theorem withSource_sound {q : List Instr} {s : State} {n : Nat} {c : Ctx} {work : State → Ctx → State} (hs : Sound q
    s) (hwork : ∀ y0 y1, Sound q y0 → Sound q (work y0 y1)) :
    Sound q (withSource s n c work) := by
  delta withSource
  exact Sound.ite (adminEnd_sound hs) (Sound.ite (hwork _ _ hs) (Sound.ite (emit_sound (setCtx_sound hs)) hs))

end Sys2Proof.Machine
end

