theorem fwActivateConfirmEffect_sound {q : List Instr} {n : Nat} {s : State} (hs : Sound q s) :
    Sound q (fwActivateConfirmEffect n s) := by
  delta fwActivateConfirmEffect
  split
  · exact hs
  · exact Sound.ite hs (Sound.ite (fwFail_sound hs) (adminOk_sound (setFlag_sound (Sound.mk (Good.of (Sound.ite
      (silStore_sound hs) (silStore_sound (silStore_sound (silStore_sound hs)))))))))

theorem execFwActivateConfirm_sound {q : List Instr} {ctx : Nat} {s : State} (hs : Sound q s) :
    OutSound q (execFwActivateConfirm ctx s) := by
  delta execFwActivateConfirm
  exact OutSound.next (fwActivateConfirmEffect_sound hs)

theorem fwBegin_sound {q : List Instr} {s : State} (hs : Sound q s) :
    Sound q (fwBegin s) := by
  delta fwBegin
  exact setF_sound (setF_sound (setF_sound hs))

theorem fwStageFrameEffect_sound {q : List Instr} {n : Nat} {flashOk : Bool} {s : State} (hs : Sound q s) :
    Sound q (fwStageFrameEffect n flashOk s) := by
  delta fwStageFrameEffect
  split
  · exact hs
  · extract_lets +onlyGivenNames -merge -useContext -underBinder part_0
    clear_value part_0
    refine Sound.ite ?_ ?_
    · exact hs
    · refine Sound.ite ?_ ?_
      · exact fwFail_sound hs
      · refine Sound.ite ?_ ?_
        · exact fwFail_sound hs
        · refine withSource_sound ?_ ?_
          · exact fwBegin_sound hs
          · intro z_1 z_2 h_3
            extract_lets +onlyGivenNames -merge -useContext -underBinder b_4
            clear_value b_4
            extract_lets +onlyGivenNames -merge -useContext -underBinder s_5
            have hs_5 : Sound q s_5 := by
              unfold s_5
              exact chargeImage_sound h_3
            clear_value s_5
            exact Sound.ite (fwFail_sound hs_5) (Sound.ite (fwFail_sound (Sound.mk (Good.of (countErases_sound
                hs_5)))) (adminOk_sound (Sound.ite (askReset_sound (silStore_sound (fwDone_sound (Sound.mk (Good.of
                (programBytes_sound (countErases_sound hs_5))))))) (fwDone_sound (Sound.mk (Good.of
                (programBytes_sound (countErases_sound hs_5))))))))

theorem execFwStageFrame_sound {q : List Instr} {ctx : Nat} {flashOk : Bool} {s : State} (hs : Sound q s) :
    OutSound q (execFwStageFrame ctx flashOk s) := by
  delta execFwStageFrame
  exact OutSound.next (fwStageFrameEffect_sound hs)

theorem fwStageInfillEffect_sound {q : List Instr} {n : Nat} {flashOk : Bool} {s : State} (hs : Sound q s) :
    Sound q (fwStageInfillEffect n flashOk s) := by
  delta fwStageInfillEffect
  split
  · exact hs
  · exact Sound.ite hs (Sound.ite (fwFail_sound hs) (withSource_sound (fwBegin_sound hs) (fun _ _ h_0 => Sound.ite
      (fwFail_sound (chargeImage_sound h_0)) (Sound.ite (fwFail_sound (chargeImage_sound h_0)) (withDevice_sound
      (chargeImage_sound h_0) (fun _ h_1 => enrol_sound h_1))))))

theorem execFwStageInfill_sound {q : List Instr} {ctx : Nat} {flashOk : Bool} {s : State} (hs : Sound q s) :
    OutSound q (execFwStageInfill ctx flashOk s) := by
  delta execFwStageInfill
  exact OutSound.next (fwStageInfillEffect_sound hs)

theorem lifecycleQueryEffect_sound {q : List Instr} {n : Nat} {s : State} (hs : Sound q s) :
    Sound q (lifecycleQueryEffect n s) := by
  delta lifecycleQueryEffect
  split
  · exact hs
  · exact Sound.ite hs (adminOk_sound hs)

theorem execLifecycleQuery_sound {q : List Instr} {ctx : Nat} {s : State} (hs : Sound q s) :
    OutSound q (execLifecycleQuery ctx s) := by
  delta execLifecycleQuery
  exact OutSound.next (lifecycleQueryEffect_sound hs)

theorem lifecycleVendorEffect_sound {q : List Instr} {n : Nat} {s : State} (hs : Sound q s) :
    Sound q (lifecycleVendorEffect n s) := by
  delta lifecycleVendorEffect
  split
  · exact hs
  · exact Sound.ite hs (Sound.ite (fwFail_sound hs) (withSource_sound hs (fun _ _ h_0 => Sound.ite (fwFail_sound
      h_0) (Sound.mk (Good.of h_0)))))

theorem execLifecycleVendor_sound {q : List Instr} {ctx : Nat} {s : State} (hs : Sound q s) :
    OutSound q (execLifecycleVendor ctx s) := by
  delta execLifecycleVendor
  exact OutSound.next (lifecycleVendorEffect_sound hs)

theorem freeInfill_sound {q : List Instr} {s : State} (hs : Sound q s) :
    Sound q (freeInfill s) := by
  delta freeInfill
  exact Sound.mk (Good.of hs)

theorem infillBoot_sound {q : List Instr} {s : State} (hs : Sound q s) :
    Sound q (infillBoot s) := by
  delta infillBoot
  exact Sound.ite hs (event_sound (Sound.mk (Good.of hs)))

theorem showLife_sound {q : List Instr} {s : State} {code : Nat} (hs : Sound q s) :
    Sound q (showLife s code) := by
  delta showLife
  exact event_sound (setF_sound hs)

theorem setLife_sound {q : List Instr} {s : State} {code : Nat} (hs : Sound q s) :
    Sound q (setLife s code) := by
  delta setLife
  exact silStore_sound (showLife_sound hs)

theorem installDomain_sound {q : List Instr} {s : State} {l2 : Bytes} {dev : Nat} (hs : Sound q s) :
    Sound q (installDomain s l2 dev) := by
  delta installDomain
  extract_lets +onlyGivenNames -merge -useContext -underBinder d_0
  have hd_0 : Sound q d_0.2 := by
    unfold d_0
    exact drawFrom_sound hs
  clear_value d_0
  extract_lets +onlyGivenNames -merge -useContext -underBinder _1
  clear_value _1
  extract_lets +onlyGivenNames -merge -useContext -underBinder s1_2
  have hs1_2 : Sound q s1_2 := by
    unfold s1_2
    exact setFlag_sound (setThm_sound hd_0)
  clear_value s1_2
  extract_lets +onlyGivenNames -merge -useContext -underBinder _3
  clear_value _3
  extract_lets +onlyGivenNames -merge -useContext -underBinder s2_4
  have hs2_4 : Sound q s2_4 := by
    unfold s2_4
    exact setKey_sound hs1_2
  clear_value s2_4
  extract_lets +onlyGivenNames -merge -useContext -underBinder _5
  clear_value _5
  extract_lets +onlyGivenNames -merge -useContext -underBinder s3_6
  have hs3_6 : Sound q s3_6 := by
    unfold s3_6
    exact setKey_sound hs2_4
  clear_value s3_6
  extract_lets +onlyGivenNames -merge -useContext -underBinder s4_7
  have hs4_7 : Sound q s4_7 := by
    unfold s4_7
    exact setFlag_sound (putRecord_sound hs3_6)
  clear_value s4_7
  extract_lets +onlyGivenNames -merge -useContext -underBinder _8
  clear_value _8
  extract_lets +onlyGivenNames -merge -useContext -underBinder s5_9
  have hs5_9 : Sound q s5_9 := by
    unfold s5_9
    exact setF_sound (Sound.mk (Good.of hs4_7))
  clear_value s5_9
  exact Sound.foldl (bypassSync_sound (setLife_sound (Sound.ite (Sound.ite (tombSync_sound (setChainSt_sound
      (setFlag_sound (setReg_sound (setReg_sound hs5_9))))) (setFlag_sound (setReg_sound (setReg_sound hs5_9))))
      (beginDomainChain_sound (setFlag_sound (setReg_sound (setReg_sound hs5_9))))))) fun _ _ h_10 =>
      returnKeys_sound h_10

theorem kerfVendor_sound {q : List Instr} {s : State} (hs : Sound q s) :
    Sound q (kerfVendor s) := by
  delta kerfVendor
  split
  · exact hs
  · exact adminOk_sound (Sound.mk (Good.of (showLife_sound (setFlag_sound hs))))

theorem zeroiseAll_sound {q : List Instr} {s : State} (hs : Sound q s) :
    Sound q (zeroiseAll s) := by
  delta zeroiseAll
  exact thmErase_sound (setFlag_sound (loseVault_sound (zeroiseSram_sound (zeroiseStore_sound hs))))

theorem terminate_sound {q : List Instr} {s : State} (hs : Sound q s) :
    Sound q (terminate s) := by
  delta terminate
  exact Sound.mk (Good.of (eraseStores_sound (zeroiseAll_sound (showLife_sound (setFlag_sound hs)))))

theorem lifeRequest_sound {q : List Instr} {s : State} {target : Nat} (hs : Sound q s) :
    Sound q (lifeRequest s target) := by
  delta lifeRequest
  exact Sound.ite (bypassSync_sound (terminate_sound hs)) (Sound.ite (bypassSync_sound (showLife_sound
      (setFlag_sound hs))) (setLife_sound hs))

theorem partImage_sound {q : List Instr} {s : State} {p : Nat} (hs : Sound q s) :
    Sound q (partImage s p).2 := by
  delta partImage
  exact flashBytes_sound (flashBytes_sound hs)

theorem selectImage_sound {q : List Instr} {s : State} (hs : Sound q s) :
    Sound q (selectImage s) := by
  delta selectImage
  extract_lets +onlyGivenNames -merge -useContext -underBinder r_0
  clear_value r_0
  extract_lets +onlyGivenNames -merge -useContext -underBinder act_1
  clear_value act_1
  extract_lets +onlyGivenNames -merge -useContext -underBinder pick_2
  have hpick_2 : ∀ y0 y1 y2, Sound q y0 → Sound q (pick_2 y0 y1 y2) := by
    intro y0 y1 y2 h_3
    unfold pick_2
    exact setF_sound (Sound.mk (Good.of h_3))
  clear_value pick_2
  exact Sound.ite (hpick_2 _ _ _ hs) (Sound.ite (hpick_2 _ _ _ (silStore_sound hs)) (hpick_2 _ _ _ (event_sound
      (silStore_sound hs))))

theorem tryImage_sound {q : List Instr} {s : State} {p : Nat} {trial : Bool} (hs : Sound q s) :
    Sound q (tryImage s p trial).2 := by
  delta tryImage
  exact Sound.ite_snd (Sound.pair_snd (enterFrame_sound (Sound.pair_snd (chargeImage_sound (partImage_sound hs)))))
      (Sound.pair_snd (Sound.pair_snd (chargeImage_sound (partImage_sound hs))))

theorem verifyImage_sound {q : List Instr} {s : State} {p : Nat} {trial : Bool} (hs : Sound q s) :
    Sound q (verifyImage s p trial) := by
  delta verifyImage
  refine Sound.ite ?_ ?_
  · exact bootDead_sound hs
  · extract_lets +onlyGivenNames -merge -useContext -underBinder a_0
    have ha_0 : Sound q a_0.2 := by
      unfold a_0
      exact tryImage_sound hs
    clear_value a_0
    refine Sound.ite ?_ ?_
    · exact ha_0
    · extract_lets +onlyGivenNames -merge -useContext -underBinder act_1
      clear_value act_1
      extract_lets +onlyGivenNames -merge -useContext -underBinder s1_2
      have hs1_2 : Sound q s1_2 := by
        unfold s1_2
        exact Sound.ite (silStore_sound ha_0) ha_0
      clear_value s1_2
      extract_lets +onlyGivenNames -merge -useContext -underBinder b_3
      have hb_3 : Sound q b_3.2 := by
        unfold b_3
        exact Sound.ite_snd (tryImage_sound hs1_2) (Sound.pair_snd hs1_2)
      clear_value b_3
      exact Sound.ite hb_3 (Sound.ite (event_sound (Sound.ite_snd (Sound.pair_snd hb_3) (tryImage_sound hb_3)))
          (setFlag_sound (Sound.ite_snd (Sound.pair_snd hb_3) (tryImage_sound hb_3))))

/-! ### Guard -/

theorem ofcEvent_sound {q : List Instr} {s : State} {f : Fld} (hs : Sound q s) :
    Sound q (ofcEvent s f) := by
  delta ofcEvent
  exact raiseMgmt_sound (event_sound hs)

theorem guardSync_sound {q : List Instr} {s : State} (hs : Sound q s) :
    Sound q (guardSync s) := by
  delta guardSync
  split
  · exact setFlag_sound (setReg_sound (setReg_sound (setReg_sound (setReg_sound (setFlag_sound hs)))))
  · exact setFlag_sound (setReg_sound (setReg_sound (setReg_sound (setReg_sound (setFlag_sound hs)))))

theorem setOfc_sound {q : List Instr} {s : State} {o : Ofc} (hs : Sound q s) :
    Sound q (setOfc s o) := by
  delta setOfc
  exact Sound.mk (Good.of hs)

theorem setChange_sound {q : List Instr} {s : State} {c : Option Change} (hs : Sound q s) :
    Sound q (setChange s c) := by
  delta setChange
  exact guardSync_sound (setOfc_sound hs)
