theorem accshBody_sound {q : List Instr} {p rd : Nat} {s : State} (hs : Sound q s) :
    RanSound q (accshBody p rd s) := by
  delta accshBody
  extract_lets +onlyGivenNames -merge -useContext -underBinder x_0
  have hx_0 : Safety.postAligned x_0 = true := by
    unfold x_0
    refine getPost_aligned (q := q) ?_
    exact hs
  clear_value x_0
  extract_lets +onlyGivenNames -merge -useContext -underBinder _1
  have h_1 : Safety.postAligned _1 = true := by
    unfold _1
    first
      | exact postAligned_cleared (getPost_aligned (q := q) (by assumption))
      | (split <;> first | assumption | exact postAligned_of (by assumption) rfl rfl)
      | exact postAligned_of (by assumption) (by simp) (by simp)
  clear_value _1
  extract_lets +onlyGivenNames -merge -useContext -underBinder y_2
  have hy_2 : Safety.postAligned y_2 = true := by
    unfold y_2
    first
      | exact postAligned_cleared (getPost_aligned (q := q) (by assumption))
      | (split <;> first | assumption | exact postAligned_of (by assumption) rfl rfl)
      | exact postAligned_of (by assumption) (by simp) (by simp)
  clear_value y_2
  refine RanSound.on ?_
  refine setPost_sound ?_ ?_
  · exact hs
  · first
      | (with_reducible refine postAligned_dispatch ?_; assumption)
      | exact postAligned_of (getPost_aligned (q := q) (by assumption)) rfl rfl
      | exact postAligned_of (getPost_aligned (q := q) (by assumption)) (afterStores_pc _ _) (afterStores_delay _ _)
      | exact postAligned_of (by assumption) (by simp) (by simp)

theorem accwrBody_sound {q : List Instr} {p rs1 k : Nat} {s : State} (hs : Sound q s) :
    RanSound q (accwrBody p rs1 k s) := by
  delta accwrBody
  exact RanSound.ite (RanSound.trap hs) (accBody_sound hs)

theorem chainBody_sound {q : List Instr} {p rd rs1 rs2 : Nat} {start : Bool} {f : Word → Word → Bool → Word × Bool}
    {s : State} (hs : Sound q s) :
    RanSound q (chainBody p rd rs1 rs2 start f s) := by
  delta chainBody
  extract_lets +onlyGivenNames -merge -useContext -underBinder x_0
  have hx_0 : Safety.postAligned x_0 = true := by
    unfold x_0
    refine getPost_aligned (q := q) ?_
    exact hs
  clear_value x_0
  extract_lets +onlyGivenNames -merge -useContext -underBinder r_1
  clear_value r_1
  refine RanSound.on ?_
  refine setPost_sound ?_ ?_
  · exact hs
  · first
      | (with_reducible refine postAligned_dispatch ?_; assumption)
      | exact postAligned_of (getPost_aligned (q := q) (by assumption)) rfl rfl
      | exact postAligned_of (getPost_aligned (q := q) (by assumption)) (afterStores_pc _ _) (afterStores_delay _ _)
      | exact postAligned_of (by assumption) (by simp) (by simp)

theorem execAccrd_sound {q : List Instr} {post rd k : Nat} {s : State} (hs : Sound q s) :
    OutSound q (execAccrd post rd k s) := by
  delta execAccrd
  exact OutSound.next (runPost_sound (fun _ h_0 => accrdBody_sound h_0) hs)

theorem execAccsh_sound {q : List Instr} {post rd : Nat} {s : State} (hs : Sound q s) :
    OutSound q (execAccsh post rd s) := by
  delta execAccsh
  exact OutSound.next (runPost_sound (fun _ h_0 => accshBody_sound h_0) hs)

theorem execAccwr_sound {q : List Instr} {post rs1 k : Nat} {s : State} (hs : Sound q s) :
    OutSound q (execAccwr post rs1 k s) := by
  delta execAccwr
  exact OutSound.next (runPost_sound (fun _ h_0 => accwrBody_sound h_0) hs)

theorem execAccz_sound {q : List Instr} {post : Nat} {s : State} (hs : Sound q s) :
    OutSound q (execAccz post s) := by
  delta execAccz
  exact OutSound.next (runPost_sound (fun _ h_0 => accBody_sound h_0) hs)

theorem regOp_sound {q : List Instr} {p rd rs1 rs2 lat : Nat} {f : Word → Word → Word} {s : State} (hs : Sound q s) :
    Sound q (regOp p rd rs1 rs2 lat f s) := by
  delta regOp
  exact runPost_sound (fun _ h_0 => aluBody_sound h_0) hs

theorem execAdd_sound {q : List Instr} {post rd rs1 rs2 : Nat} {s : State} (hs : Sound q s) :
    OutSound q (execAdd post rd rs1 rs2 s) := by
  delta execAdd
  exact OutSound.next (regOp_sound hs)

◇ ◇ ◇ ◇ ◇ ◇ ◇

**PROBLEM**. All lines above from the one holding "delta lifecycleQueryEffect" to the one holding "delta execLifecycleQuery", inclusive, are to be copied exactly; no other line is wanted.

**REPLY**.
  delta lifecycleQueryEffect
  split
  · exact hs
  · exact Sound.ite hs (adminOk_sound hs)

theorem execLifecycleQuery_sound {q : List Instr} {ctx : Nat} {s : State} (hs : Sound q s) :
    OutSound q (execLifecycleQuery ctx s) := by
  delta execLifecycleQuery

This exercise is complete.